1,Donald Trump has used Twitter — his prefe...
2,Donald Trump is unabashedly praising Russian...
3,"Updated at 2:50 p. m. ET, Russian President Vl..."
4,"From photography, illustration and video, to d..."


In [2]:
# examine first article length
len(npr['Article'][0])

7646

In [3]:
# examine df
npr.shape

(11992, 1)

## 2. Latent Dirichlet Allocation
* There are many options for topic modelling, but a well tested one in Python is LDA (based on the Dirichlet distribution)
* The process for topic modelling with LDA is as follows:
    * User picks n_topics to extract from the data
    * LDA algorithm calculates the probability of a topic in a document
    * It also calculates the probability of a word in a topic
    * It then iteratively (many, many times!) re-assigns new, more accurate topics to each word based on the proportion of words throughout all documents that have been assigned to each topic
    * This essentially hones in on the best topic to assign to each word, and therefore the best topic to assign to each document based on frequency and importance of words across all docs
    * The user then analyses the most frequent words within the selected topic of a document and labels the topic accordingly
* The text is processed by the LDA algorithm by first converting words to vectors to allow numerical computation of the document term matrix (DTM)

In [4]:
# load libraries
from sklearn.feature_extraction.text import CountVectorizer # get word/token frequencies

# create vectorizer instance
# max_df = discard words that show up in 90% of docs (e.g. stop words, really common words)
# min_df = discard words that occur in < 2 docs (e.g. typos, mis-spelling)
# remove all stop words (e.g. the, is, a...)
cv = CountVectorizer(max_df=0.9, min_df=2, stop_words='english')

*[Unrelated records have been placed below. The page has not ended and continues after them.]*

-- ==== Sys2Proof/Machine/Ops.lean ====
section
/-! DEFINITION. The operations that the meanings share: loads, stores and read-modify-writes through
translation (13, 06, 02), peer requests (16), restart regions, taking a trap, its capture, and the
return from a notice handler (18, 07 R179). -/

namespace Sys2Proof.Machine

/-! ### Peer memory (01 R24, R25; 16 R394, R397, R398) -/

/-- Whether a package refuses an access at a peer offset: only its scratchpad, HBM4 direct window and
LPDDR6 are reached (R24). -/
def peerRefuses (off : Nat) : Bool := !isDev off

/-- A flit header (R394). -/
structure FlitHead where
  type   : Nat
  srcm   : Nat
  dstm   : Nat
  sdie   : Nat
  ddie   : Nat
  core   : Nat
  ctx    : Nat
  ch     : Nat
  poison : Bool
  len    : Nat
  seq    : Nat
  arg    : Nat
deriving DecidableEq, Repr

def FlitHead.bits (h : FlitHead) : BitVec 128 :=
  BitVec.ofNat 128 (h.type + h.srcm * 2 ^ 4 + h.dstm * 2 ^ 13 + h.sdie * 2 ^ 22 + h.ddie * 2 ^ 25 + h.core * 2 ^ 28 +
    h.ctx * 2 ^ 32 + h.ch * 2 ^ 34 + b2n h.poison * 2 ^ 39 + h.len * 2 ^ 40 + h.seq * 2 ^ 48 + h.arg * 2 ^ 64)

def readHead (x : BitVec 128) : FlitHead :=
  ⟨bitsOf x 0 4, bitsOf x 4 9, bitsOf x 13 9, bitsOf x 22 3, bitsOf x 25 3, bitsOf x 28 4, bitsOf x 32 2,
    bitsOf x 34 5, bit x 39, bitsOf x 40 6, bitsOf x 48 16, bitsOf x 64 64⟩

def flitBytes (f : Flit) : List Byte := leBytes 16 f.header.toNat ++ leBytes 256 f.payload.toNat

/-- Whether a port is up with a circuit to a member. What was issued under an identifier goes on under it when MEMBER is
written (01 R36). -/
def Joist.circuit (j : Joist) (m : BitVec 9) (q : Fin 16) : Bool :=
  let p := vget j.ports q
  p.up && p.circ && p.member == m

/-- The port with a circuit to a member. -/
def Joist.portTo (j : Joist) (m : BitVec 9) : Option (Fin 16) := (fins 16).find? (j.circuit m)

/-- The port of a die's traffic to a member: the one its unacknowledged pieces left through (R396), else the
lowest with a circuit. -/
def Joist.portOf (j : Joist) (d : Fin 8) (m : BitVec 9) : Option (Fin 16) :=
  match j.peerReqs.findSome? fun r => match r.place with
    | .sent q => if r.id.die = d ∧ r.member = m then some q else none
    | _ => none with
  | some q => if j.circuit m q then some q else none
  | none => j.portTo m

def Joist.veqLog (j : Joist) : Nat :=
  let n := bitsOf j.veqcfg 52 4
  if 4 ≤ n ∧ n ≤ 12 then n else 12

/-- Where entry n of a member's virtual egress queue lies. -/
def Joist.veqAddr (j : Joist) (m n : Nat) : Nat :=
  bitsOf j.veqcfg 16 36 * 65536 + m * 2 ^ j.veqLog * 512 + n % 2 ^ j.veqLog * 512

def Joist.veqOf (j : Joist) (m : BitVec 9) : Nat × Nat := (alookup m.toNat j.veq).getD (0, 0)

/-- Whether a member's queue takes another entry; queues outside HBM4 take none. -/
def Joist.veqRoom (j : Joist) (m : BitVec 9) : Bool :=
  let x := j.veqOf m
  bit j.veqcfg 0 && decide (x.2 - x.1 < 2 ^ j.veqLog) && region (j.veqAddr m.toNat x.2) == .hbm

/-- The replay buffer of a port holds 512 flits (R395). -/
def Joist.replayRoom (j : Joist) (q : Fin 16) : Bool := decide ((vget j.ports q).replay.length < 512)

def Joist.updPort (j : Joist) (q : Fin 16) (f : Port → Port) : Joist := { j with ports := vupd j.ports q f }

/-- A flit put on a port's link. -/
def State.putFlit (s : State) (q : Fin 16) (x : Sent) : State :=
  s.updJoist fun j => j.updPort q fun p =>
    { p with replay := p.replay ++ [x], txSeq := p.txSeq + 1, lastAck := if p.replay.isEmpty then s.cycle else p.lastAck }

/-! ### Quiet gaps (16 R400-R403) -/

/-- The list of quiet gaps of a port holds the one that starts at a GTIME (R400, R403). -/
def Port.gapLen (p : Port) : Nat := if p.untimed then 256 else bitsOf p.gapp 32 16
def Port.gapPeriod (p : Port) : Nat := bitsOf p.gapp 0 32
def Port.gapsOn (p : Port) : Bool := !p.untimed && decide (256 ≤ p.gapLen)

/-- Whether a GTIME lies in a quiet gap of a port: one of its list, or the one agreed. -/
def Port.inGap (p : Port) (t : Nat) : Bool :=
  let listed := p.gapsOn && decide (p.gap.toNat ≤ t) &&
    (let n := t - p.gap.toNat
     if p.gapPeriod = 0 then decide (n < p.gapLen) else decide (n % p.gapPeriod < p.gapLen))
  let agreed := match p.gapAgreed with | some g => decide (g ≤ t ∧ t < g + p.gapLen) | none => false
  listed || agreed

/-- Whether a port loses timed flits now: in a quiet gap, or while a swap taken at once stops its link
(R402, R403). -/
def State.portQuiet (s : State) (q : Fin 16) : Bool :=
  let p := vget s.joist.ports q
  p.inGap s.gtime || decide (s.cycle < p.heldUntil)

/-! ### Memory traffic -/

/-- The next sequence of the channel of memory traffic from a die to a member, and the state after. -/
def State.nextPeerSeq (s : State) (d : Fin 8) (m : BitVec 9) : State × BitVec 16 :=
  let k := 8 * m.toNat + d.val
  let n := (alookup k s.joist.peerSeq).getD 0 + 1
  (s.updJoist fun j => { j with peerSeq := ainsert k n j.peerSeq }, n)

/-- The source die of a flit. -/
def flitDie (f : Flit) : Fin 8 := Fin.ofNat 8 (readHead f.header).sdie

/-- Whether a flit is that of a request. -/
def PeerReq.isFlit (r : PeerReq) (m : BitVec 9) (f : Flit) : Bool := r.member == m && r.flit == f

/-- The place of a request, found by its flit. -/
def State.movePeer (s : State) (m : BitVec 9) (f : Flit) (at_ : PeerPlace) : State :=
  s.updJoist fun j => { j with peerReqs := j.peerReqs.map fun r => if r.isFlit m f then { r with place := at_ } else r }

/-- A flit with POISON set (R394). -/
def poisonFlit (f : Flit) : Flit := { f with header := f.header ||| BitVec.twoPow 128 39 }

/-- The oldest entry of a member's queue leaves on a port (R397). One that is poisoned in its queue leaves with a
poisoned payload, and is recorded (02 R56, R58, log 100). -/
def State.drainVeq (s : State) (m : BitVec 9) : Option State :=
  let (a, b) := s.joist.veqOf m
  let at_ := s.joist.veqAddr m.toNat a
  let bs := s.devRead at_ 272
  let f : Flit := ⟨BitVec.ofNat 128 (leNat (bs.take 16)), BitVec.ofNat 2048 (leNat (bs.drop 16))⟩
  match s.joist.portOf (flitDie f) m with
  | some q =>
    if s.joist.replayRoom q then
      let bad := s.badUnits at_ 272
      let s := (s.recordBad bad 0 (homeDie at_) 0).updJoist fun j => { j with veq := ainsert m.toNat (a + 1, b) j.veq }
      some ((s.movePeer m f (.sent q)).putFlit q ⟨if bad.isEmpty then f else poisonFlit f, none⟩)
    else none
  | none => none

/-- A flit that waits at the die moves on: to a port with a circuit when nothing queued is before it, or to
its member's queue. -/
def State.moveFlit (s : State) (m : BitVec 9) (f : Flit) (sent : PeerPlace → State → State) : Option State :=
  let (a, b) := s.joist.veqOf m
  match s.joist.portOf (flitDie f) m with
  | some q => if a = b ∧ s.joist.replayRoom q then some ((sent (.sent q) s).putFlit q ⟨f, none⟩) else none
  | none =>
    if (s.joist.portTo m).isNone ∧ s.joist.veqRoom m then
      let s := s.devWrite (s.joist.veqAddr m.toNat b) (flitBytes f)
      some (sent .queued (s.updJoist fun j => { j with veq := ainsert m.toNat (a, b + 1) j.veq }))
    else none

# fit model to data and transform into vectors
# dtm = document term matrix (docs x words)
dtm = cv.fit_transform(npr['Article'])

# check output (should be sparse matrix)
dtm

<11992x54777 sparse matrix of type '<class 'numpy.int64'>'
	with 3033388 stored elements in Compressed Sparse Row format>

In [5]:
# load libraries
from sklearn.decomposition import LatentDirichletAllocation

# create object instance
# no right or wrong for n_components (i.e. topics), you can experiment here
lda = LatentDirichletAllocation(n_components=7, random_state=42)

# fit object to data (can take a while as it's an iterative process)
lda.fit(dtm)

LatentDirichletAllocation(n_components=7, random_state=42)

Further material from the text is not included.